Your instructions: Find "decide, fun _ => rfl, id⟩, id⟩" and "t.fusedLifecycle = .blank)" in the records below. Copy the lines holding them and every line between, exactly, and no others.

Data shown:

--------------------------------

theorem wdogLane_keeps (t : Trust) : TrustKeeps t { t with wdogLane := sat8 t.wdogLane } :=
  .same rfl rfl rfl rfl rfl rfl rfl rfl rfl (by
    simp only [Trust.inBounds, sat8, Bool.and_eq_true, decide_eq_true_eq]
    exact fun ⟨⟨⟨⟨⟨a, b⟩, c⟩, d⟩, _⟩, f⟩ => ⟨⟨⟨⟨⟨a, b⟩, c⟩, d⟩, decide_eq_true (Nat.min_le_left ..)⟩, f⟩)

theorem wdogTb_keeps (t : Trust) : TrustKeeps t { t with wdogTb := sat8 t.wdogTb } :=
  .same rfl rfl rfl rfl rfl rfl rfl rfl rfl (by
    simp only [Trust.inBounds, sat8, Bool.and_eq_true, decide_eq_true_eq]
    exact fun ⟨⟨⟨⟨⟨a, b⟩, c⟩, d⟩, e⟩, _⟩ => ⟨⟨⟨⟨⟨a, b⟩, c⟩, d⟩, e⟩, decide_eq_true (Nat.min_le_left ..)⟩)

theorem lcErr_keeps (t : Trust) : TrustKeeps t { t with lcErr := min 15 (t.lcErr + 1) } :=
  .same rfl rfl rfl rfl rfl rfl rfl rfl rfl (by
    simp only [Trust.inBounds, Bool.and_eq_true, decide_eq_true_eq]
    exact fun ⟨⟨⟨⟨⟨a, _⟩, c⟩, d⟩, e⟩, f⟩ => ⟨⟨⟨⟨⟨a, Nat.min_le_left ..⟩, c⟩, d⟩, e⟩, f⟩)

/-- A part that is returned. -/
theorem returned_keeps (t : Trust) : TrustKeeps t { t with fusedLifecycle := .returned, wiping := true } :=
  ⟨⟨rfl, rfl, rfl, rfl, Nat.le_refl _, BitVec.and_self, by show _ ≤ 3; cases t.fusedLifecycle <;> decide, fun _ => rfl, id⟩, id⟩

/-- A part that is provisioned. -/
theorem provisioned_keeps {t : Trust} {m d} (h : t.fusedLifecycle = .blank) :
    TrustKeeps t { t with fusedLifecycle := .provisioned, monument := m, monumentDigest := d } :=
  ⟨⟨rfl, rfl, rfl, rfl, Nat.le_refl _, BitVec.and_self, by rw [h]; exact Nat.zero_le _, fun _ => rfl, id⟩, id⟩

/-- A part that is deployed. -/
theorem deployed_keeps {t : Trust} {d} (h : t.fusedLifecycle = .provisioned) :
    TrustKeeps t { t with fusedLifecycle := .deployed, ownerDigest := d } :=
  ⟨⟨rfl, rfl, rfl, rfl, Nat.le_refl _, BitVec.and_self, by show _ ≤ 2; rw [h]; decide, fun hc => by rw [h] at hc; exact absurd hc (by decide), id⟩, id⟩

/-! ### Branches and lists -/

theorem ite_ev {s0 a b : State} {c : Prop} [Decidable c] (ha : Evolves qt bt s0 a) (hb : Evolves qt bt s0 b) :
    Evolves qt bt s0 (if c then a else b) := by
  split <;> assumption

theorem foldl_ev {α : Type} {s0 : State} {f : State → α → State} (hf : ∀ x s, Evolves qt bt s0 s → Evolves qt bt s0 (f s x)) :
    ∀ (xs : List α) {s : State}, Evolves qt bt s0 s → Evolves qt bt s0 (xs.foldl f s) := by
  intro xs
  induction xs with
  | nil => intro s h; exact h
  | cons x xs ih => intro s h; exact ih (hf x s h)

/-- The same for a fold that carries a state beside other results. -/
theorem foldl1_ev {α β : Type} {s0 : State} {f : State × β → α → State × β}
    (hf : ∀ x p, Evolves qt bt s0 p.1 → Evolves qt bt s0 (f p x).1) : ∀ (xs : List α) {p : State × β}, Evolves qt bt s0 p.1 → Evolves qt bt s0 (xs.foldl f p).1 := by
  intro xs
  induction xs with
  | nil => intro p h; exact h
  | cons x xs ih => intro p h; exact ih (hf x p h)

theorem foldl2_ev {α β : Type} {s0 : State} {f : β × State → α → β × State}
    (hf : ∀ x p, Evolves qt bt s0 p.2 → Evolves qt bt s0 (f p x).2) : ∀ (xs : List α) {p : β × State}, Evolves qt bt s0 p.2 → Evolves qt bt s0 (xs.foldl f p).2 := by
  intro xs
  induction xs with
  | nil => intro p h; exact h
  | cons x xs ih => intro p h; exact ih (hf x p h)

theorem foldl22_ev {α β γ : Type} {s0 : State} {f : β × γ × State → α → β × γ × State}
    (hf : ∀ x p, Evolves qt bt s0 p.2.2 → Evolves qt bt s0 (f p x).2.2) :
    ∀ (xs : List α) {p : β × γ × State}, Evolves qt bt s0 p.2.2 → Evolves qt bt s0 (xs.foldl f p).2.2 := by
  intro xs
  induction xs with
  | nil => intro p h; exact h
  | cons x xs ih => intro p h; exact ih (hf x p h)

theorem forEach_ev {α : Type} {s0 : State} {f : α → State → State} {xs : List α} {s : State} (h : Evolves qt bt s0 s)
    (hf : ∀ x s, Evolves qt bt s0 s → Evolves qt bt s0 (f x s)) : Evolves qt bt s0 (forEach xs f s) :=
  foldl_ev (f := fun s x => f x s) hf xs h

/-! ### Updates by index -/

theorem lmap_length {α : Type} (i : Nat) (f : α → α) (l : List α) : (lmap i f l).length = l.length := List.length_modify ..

--------------------------------

Problem solution:
  ⟨⟨rfl, rfl, rfl, rfl, Nat.le_refl _, BitVec.and_self, by show _ ≤ 3; cases t.fusedLifecycle <;> decide, fun _ => rfl, id⟩, id⟩

/-- A part that is provisioned. -/
theorem provisioned_keeps {t : Trust} {m d} (h : t.fusedLifecycle = .blank) :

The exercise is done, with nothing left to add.